Most business owners file a Certificate of Authority form with the state’s agency that regulates businesses, such as the Secretary of State. To additional information, visit the agency’s website for detailed information.
It is imperative to check that your company name is available in the state in which you want to acquire a Certificate of Authority. If your preferred name is already in use, a “doing business as” can be required.
Some states may require you to have a registered agent within the state, so that you have a representative who is able to receive service of legal process on behalf of your business.
What are the costs of obtaining a Certificate of Authority?
The application process includes a filing fee, which typically ranges from $25 to several hundred dollars. In addition, the fees differ based on the type of company you own.
What is the processing timeline?
The Certificate of Authority processing time tends to vary. In most states, the average waiting time is a few days. However, in some cases, it can take as long as a few weeks. While expedited processing will complete your registration in a few hours, it also adds several hundred dollars to your application cost.

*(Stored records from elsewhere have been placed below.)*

-- ==== Sys2Proof/Proofs/MemoryReads.lean ====
section
/-! One byte written and one read, through the address decode: where an address leads, which byte of a memory a read
there shows, and that a byte poked elsewhere leaves the read as it was. -/

namespace Sys2Proof.Machine

theorem memRead_of_unlocked {s : State} {a : Word} (h : lockedOut s a = false) : memRead s a = memReadNoLock s a := by
  simp only [memRead, h, Bool.false_eq_true, if_false]

theorem memWrite_of_unlocked {s : State} {a : Word} (v : Byte) (h : lockedOut s a = false) :
    memWrite s a v = targetWrite s (route s a) v := by
  simp only [memWrite, h, Bool.false_eq_true, if_false]

/-- Only VRAM, OAM and the palette data are ever locked out (R109). -/
theorem lockedOut_outside (s : State) {a : Word} (hv : ¬(0x8000 ≤ a.toNat ∧ a.toNat < 0xA000))
    (ho : ¬(0xFE00 ≤ a.toNat ∧ a.toNat < 0xFEA0)) (hp : a ≠ 0xFF69 ∧ a ≠ 0xFF6B) : lockedOut s a = false := by
  simp only [lockedOut, hv, ho, hp, decide_false, Bool.false_and, Bool.or_false, or_false, Bool.and_false]

/-- An echo address mirrors one of WRAM. -/
theorem unecho_eq_or (n : Nat) : unecho n = n ∨ (0xC000 ≤ unecho n ∧ unecho n < 0xE000) := by
  unfold unecho
  split
  · exact .inr (by omega)
  · exact .inl rfl

/-- The window of the cartridge's RAM is what leads to it. -/
theorem route_eq_ext {s : State} {a : Word} {n : Nat} (h : route s a = .ext n) :
    0xA000 ≤ a.toNat ∧ a.toNat < 0xC000 ∧ n = a.toNat := by
  have he := unecho_eq_or a.toNat
  simp only [route] at h
  generalize unecho a.toNat = m at h he
  (repeat' split at h) <;> cases h
  omega

/-- Only addresses from 0xFF00 on lead to IO registers. -/
theorem route_eq_io {s : State} {a : Word} {n : Nat} (h : route s a = .io n) : 0xFF00 ≤ a.toNat := by
  have he := unecho_eq_or a.toNat
  simp only [route] at h
  generalize unecho a.toNat = m at h he
  (repeat' split at h) <;> simp at h
  omega

/-- An address below 0xE000 leads to the cartridge, to VRAM or to WRAM. -/
theorem route_below_oam {s : State} {a : Word} {r : Region} {i : Nat} (ha : a.toNat < 0xE000)
    (h : route s a = .cell r i) : (r = .vram ∧ 0x8000 ≤ a.toNat ∧ a.toNat < 0xA000) ∨ r = .wram := by
  simp only [route, unecho_low a.toNat ha] at h
  (repeat' split at h) <;> cases h
  · exact .inl ⟨rfl, by omega, by omega⟩
  · exact .inr rfl
  · exact .inr rfl

/-- The byte of a memory that a read of the address shows, a cell of MBC2 among them. -/
def shownByte (s : State) (a : Word) : Option (Region × Nat) :=
  match route s a with
  | .cell r i => some (r, i)
  | .ext n =>
    match extTarget s n with
    | .ram i => some (.cartRam, i)
    | .nibble i => some (.cartRam, i)
    | _ => none
  | _ => none

/-- The regions that addresses reach byte by byte: neither ROM nor behind an IO register. -/
def Region.addressed (r : Region) : Bool :=
  match r with
  | .cartRam | .vram | .wram | .oam | .hram => true
  | .rom | .bgPal | .objPal | .wave => false

/-- A byte poked into a memory changes no read but of the addresses that show it. -/
theorem memReadNoLock_poke_other {s : State} {r : Region} {i : Nat} {a : Word} (v : Byte) (hr : r.addressed = true)
    (h : shownByte s a ≠ some (r, i)) : memReadNoLock (poke s r i v) a = memReadNoLock s a := by
  have hp : ∀ q j, shownByte s a = some (q, j) → peek (poke s r i v) q j = peek s q j := by
    intro q j hq
    rw [peek_poke, if_neg]
    rintro ⟨rfl, rfl⟩
    exact h hq
  simp only [memReadNoLock, route_poke]
  cases ht : route s a with
  | mbc n => exact peek_poke_other s r .rom i _ v (.inl (by rintro rfl; cases hr))
  | ext n =>
    simp only [mbcReadRam, extTarget_poke]
    cases he : extTarget s n with
    | absent => rfl
    | ram j => exact hp _ _ (by simp only [shownByte, ht, he])
    | nibble j => simp only [hp .cartRam j (by simp only [shownByte, ht, he])]
    | rtcReg k => rfl
  | cell q j => exact hp _ _ (by simp only [shownByte, ht])
  | unusable => rfl
  | io n =>
    refine ioRead_poke s r i v ⟨?_, ?_, ?_⟩ n <;>
      (rintro rfl; cases hr)
  | ie => rfl

theorem memRead_poke_other {s : State} {r : Region} {i : Nat} {a : Word} (v : Byte) (hr : r.addressed = true)
    (h : shownByte s a ≠ some (r, i)) : memRead (poke s r i v) a = memRead s a := by
  simp only [memRead, lockedOut_poke, memReadNoLock_poke_other v hr h]

/-- A read shows a byte where the router names one, or where it leads to a byte or a cell of cartridge RAM. -/
theorem shownByte_eq_some {s : State} {a : Word} {r : Region} {i : Nat} (h : shownByte s a = some (r, i)) :
    route s a = .cell r i
      ∨ (r = .cartRam ∧ ∃ n, route s a = .ext n ∧ (extTarget s n = .ram i ∨ extTarget s n = .nibble i)) := by
  unfold shownByte at h
  split at h
  · rename_i ht
    cases h
    exact .inl ht
  · rename_i n ht
    split at h
    · rename_i he
      cases h
      exact .inr ⟨rfl, n, ht, .inl he⟩
    · rename_i he
      cases h
      exact .inr ⟨rfl, n, ht, .inr he⟩
    · cases h
  · cases h

/-- A read below 0xE000 shows no byte of OAM, and of VRAM only in its window. -/
theorem shownByte_below_oam {s : State} {a : Word} {r : Region} {i : Nat} (ha : a.toNat < 0xE000)
    (h : shownByte s a = some (r, i)) :
    (r = .vram ∧ 0x8000 ≤ a.toNat ∧ a.toNat < 0xA000) ∨ r = .wram ∨ r = .cartRam := by
  obtain hc | ⟨hr, -⟩ := shownByte_eq_some h
  · exact (route_below_oam ha hc).imp_right .inl
  · exact .inr (.inr hr)

end Sys2Proof.Machine
end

What happens if you do not get a Certificate of Authority?
Failure to obtain a Certificate of Authority could result in penalties, fines, and back taxes. In addition, one consequence of failing to obtain a Certificate of Authority is being denied the right to bring a lawsuit in that particular state’s court system. As a result, it is important that you are in full compliance with all applicable state laws to avoid any legal and tax problems.
If you are planning to conduct business in several states, you must apply your foreign entity with each state. But do not fear – the application process is often the same in each state.

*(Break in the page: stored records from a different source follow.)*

-- ==== Sys2Proof/Proofs/AccessLockout.lean ====
section
/-! The PPU access lockout (O51, R109): where it holds, a read gives 0xFF and a write is dropped, but for the index step
of the palette data. -/

namespace Sys2Proof.Machine

theorem lockedOut_off {s : State} (a : Word) (h : s.params.accessLockout = false ∨ s.ppu.lcdc.getLsbD 7 = false) :
    lockedOut s a = false := by
  rcases h with h | h <;> simp only [lockedOut, lcdOn, h, Bool.false_and, Bool.and_false]

theorem memRead_of_locked {s : State} {a : Word} (h : lockedOut s a = true) : memRead s a = 0xFF := by
  simp only [memRead, h, if_true]

theorem memWrite_of_locked {s : State} {a : Word} (v : Byte) (h : lockedOut s a = true) :
    memWrite s a v = lockedWrite s a := by
  simp only [memWrite, h, if_true]

/-- Outside the palette data a locked-out write changes nothing. -/
theorem lockedWrite_low (s : State) {a : Word} (h : a.toNat < 0xFEA0) : lockedWrite s a = s := by
  have hb : a ≠ 0xFF69 := by rintro rfl; simp at h
  have ho : a ≠ 0xFF6B := by rintro rfl; simp at h
  simp only [lockedWrite, hb, ho, false_and, if_false]

section Lockout

variable {s : State} (hp : s.params.accessLockout = true) (hl : s.ppu.lcdc.getLsbD 7 = true)

include hp hl

theorem lockedOut_vram {a : Word} (hm : s.ppu.mode = .pixelTransfer) (h : 0x8000 ≤ a.toNat) (h' : a.toNat < 0xA000) :
    lockedOut s a = true := by
  simp [lockedOut, lcdOn, hp, hl, hm, h, h']

theorem lockedOut_oam {a : Word} (hm : s.ppu.mode = .oamScan ∨ s.ppu.mode = .pixelTransfer) (h : 0xFE00 ≤ a.toNat)
    (h' : a.toNat < 0xFEA0) : lockedOut s a = true := by
  simp [lockedOut, lcdOn, hp, hl, hm, h, h']

theorem lockedOut_paletteData {a : Word} (hm : s.ppu.mode = .pixelTransfer) (ha : a = 0xFF69 ∨ a = 0xFF6B) :
    lockedOut s a = true := by
  simp only [lockedOut, lcdOn, hp, hl, hm, ha, decide_true, Bool.and_self, Bool.or_true]

end Lockout

/-- Settles O51: where the lockout holds by R109, a read gives 0xFF and `lockedWrite` is the whole write. -/
theorem accessLockout : Obligations.AccessLockout := by
  unfold Obligations.AccessLockout
  intro s a v
  refine ⟨lockedOut_off a, fun hp hl => ⟨?_, fun hm hc => ?_⟩⟩
  · rintro (⟨hm, h, h'⟩ | ⟨hm, h, h'⟩)
    · have hk := lockedOut_vram hp hl hm h h'
      exact ⟨memRead_of_locked hk, (memWrite_of_locked v hk).trans (lockedWrite_low s (by omega))⟩
    · have hk := lockedOut_oam hp hl hm h h'
      exact ⟨memRead_of_locked hk, (memWrite_of_locked v hk).trans (lockedWrite_low s h')⟩
  · have hb := lockedOut_paletteData hp hl hm (.inl rfl)
    have ho := lockedOut_paletteData hp hl hm (.inr rfl)
    refine ⟨memRead_of_locked hb, memRead_of_locked ho, (memWrite_of_locked v hb).trans ?_,
      (memWrite_of_locked v ho).trans ?_⟩ <;>
      simp [lockedWrite, hc]

end Sys2Proof.Machine
end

What’s the definition of doing business in a state?
It is vital to comprehend the definition of “doing business” within a state. This typically includes the following criteria:
–Operating from a physical location, such as an office space, warehouse, restaurant, or store
–Hiring employees from the state where you are applying for the Certificate of Authority
–Maintaining a bank account in that particular state
–Regularly entering into binding contracts in that state
–Consistently meeting with customers/clients to conduct business in the state.
What are the main advantages of obtaining a Certificate of Authority?
There are several benefits of a Certificate of Authority. For example, applying for a Certificate of Authority means that you can expand your company in a new state without needing to incorporate as a new business. In addition, you can collect sales tax on goods and services.
How can I avoid delays or unforeseen problems?
To prevent delays or problems—and to ensure a smooth process—it is vital to follow the application instructions and provide the requested documentation. Additionally, some business owners find it helpful to speak to a lawyer or work with a registered agent, since every state and type of business has different requirements. If you submit an application with errors or missing documents, this could result in a rejected application and additional registration fees.
The bottom line is that obtaining a Certificate of Authority is not only essential for growing businesses, but also a necessity for organizations looking to achieve success in the business world.